* [Aim of the task]: Pick out and copy every line below that has the word "stCtr".

Collected data:
——————————

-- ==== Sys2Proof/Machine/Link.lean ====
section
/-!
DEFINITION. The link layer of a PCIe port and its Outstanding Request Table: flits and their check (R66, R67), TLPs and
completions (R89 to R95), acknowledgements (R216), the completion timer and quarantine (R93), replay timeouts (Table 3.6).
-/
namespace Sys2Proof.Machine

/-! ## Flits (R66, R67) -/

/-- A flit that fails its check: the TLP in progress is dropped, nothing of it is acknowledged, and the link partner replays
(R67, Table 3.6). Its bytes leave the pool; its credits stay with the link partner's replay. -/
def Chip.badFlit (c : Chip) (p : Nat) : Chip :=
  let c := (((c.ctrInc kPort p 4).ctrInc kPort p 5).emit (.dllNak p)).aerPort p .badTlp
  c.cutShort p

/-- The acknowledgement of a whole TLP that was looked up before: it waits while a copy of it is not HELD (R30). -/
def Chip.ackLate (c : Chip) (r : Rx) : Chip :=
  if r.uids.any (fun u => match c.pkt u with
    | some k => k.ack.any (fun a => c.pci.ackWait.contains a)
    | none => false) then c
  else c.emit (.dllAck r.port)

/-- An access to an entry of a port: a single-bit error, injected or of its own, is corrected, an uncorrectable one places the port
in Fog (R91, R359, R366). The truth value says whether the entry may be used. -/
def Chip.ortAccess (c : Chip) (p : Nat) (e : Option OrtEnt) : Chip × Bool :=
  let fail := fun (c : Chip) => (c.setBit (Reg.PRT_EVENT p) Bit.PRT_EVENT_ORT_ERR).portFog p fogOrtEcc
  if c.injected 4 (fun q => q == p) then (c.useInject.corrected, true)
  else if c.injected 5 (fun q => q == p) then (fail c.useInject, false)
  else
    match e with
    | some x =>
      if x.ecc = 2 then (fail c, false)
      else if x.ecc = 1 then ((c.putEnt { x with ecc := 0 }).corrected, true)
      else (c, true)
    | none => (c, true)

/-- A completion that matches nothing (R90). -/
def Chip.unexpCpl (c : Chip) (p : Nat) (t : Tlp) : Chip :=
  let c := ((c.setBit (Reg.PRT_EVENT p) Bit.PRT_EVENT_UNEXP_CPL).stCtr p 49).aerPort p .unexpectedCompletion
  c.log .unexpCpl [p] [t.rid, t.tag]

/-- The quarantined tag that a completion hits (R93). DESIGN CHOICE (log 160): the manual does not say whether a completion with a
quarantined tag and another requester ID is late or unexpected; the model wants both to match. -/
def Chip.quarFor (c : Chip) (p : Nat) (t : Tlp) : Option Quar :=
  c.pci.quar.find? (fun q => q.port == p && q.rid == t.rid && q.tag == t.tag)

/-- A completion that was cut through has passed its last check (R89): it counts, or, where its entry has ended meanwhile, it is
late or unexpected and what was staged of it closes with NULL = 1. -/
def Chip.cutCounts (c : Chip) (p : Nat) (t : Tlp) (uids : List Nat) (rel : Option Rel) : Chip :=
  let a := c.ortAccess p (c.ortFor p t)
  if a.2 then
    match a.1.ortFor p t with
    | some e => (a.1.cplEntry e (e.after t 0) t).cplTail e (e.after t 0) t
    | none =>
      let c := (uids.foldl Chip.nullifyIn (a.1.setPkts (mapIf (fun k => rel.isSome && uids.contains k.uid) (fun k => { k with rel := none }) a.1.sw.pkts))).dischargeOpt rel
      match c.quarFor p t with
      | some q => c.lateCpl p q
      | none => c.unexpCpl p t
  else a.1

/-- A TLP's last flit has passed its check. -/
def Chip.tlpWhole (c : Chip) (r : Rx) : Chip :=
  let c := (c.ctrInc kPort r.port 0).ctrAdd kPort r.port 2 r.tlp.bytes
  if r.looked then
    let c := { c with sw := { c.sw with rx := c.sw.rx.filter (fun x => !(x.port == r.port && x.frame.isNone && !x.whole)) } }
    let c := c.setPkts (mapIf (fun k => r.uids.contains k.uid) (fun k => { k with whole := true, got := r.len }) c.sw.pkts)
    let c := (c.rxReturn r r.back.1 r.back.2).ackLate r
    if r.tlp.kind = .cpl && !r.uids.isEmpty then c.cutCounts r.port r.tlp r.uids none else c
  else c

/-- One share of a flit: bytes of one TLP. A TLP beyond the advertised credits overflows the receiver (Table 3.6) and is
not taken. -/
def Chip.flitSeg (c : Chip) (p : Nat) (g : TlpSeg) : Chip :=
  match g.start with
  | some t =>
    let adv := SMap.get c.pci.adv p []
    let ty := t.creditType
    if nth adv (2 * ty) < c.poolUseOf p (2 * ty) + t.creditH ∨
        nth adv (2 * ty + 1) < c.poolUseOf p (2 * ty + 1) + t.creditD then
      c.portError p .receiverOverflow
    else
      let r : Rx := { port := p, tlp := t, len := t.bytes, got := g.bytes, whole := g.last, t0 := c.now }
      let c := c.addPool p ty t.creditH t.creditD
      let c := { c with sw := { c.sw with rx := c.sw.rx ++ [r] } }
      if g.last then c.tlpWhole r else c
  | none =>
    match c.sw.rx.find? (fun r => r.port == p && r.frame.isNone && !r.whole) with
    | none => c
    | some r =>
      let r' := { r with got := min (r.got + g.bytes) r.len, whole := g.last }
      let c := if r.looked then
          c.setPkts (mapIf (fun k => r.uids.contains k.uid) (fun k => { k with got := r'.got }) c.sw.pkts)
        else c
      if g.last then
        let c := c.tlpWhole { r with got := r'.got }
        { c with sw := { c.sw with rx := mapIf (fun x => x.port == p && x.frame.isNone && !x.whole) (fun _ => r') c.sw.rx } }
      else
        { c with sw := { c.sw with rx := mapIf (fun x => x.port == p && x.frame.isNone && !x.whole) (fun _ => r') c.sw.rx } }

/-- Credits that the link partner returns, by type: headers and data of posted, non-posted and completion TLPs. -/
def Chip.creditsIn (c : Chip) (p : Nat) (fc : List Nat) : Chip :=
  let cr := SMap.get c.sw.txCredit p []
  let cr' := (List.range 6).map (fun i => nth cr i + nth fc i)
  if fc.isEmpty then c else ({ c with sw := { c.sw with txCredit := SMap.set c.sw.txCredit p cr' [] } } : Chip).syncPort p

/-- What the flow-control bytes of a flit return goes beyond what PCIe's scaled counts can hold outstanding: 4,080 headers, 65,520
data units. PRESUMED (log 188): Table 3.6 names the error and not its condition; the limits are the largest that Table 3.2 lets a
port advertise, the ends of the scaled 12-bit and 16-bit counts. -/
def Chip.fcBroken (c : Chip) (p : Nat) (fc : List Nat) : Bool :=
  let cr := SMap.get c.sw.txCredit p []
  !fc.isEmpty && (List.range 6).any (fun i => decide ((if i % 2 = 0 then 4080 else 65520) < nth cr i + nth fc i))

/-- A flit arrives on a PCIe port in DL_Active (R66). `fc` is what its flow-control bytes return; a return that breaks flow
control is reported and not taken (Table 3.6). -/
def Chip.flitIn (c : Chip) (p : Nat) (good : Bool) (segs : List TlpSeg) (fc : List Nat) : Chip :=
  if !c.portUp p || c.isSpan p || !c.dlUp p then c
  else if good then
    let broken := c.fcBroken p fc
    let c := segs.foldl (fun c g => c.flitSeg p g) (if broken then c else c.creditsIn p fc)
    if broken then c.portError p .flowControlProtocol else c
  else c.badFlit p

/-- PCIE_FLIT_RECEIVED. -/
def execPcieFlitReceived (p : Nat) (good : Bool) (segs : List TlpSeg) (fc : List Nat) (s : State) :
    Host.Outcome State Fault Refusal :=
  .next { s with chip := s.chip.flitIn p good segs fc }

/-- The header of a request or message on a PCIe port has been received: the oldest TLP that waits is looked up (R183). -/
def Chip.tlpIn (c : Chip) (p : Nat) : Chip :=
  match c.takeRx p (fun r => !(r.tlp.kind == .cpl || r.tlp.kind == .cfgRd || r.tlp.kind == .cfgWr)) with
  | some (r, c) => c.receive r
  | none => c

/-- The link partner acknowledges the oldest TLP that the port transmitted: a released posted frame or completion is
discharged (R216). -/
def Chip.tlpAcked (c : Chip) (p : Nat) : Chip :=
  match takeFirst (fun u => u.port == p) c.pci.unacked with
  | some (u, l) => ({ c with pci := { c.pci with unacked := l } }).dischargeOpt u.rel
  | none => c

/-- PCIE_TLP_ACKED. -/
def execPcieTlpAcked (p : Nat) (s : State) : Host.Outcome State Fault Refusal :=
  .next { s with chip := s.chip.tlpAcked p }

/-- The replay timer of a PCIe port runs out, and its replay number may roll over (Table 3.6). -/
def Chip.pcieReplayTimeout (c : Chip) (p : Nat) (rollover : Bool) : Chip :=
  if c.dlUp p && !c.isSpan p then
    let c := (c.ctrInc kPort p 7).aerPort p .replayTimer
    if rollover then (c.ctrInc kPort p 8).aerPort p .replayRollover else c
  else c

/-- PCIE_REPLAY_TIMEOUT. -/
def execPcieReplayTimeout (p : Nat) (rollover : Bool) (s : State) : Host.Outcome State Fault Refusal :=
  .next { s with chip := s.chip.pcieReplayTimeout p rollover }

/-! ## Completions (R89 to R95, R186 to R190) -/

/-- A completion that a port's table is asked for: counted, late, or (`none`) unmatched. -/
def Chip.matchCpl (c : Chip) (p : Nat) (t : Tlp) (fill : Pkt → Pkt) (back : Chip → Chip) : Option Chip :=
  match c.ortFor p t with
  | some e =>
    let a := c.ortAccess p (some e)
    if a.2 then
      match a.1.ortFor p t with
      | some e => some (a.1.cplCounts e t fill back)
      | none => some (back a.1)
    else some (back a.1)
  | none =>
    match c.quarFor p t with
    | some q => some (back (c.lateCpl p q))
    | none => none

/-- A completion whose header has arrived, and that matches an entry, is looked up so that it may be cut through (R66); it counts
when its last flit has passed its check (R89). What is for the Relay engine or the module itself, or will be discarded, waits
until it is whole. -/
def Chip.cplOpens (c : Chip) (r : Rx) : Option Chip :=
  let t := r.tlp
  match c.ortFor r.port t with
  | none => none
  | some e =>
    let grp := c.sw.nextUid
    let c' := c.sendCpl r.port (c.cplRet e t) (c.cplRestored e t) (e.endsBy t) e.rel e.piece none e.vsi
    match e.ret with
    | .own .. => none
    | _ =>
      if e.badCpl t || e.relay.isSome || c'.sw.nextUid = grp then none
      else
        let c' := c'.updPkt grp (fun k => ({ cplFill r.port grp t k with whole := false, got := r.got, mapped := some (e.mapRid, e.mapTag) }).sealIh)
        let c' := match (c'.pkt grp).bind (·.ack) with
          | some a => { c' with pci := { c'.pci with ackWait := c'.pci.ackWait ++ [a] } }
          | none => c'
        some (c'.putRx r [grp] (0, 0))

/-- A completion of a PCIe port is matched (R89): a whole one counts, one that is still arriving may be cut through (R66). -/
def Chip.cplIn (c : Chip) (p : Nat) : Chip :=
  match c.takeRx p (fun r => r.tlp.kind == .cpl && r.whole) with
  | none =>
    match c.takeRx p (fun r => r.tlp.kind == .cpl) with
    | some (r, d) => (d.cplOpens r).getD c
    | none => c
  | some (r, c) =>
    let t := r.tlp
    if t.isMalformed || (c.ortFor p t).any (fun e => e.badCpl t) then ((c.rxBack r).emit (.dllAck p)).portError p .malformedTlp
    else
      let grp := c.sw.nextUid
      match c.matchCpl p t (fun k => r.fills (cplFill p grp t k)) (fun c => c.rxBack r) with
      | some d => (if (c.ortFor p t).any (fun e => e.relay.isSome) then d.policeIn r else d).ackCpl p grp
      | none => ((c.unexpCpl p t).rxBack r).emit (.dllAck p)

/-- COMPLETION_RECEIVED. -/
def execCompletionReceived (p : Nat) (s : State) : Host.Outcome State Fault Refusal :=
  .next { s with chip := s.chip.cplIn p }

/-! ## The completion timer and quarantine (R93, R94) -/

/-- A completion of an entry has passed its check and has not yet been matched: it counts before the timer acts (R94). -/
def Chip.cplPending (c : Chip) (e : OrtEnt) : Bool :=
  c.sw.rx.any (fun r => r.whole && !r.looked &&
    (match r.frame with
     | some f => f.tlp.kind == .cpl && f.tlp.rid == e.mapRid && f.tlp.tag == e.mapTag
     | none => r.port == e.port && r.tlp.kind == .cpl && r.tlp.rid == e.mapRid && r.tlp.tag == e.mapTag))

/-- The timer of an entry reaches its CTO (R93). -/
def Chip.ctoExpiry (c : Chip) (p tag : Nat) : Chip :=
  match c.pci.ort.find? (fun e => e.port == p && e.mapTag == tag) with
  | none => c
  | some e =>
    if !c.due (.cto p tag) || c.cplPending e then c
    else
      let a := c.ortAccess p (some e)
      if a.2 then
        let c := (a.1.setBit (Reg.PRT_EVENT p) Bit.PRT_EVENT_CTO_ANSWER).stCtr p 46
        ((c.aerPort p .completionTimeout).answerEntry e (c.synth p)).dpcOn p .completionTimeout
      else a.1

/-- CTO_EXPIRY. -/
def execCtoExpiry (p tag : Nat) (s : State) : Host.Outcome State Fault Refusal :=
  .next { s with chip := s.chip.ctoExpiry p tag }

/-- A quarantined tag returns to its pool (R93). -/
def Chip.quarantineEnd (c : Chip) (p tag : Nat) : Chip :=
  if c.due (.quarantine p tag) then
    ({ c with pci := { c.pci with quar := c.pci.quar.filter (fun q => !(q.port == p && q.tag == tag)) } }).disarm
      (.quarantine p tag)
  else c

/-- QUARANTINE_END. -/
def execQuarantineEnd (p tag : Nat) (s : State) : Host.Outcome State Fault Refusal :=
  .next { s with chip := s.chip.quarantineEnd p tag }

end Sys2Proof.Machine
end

——————————

* [Output of the exercise]:
  let c := ((c.setBit (Reg.PRT_EVENT p) Bit.PRT_EVENT_UNEXP_CPL).stCtr p 49).aerPort p .unexpectedCompletion
        let c := (a.1.setBit (Reg.PRT_EVENT p) Bit.PRT_EVENT_CTO_ANSWER).stCtr p 46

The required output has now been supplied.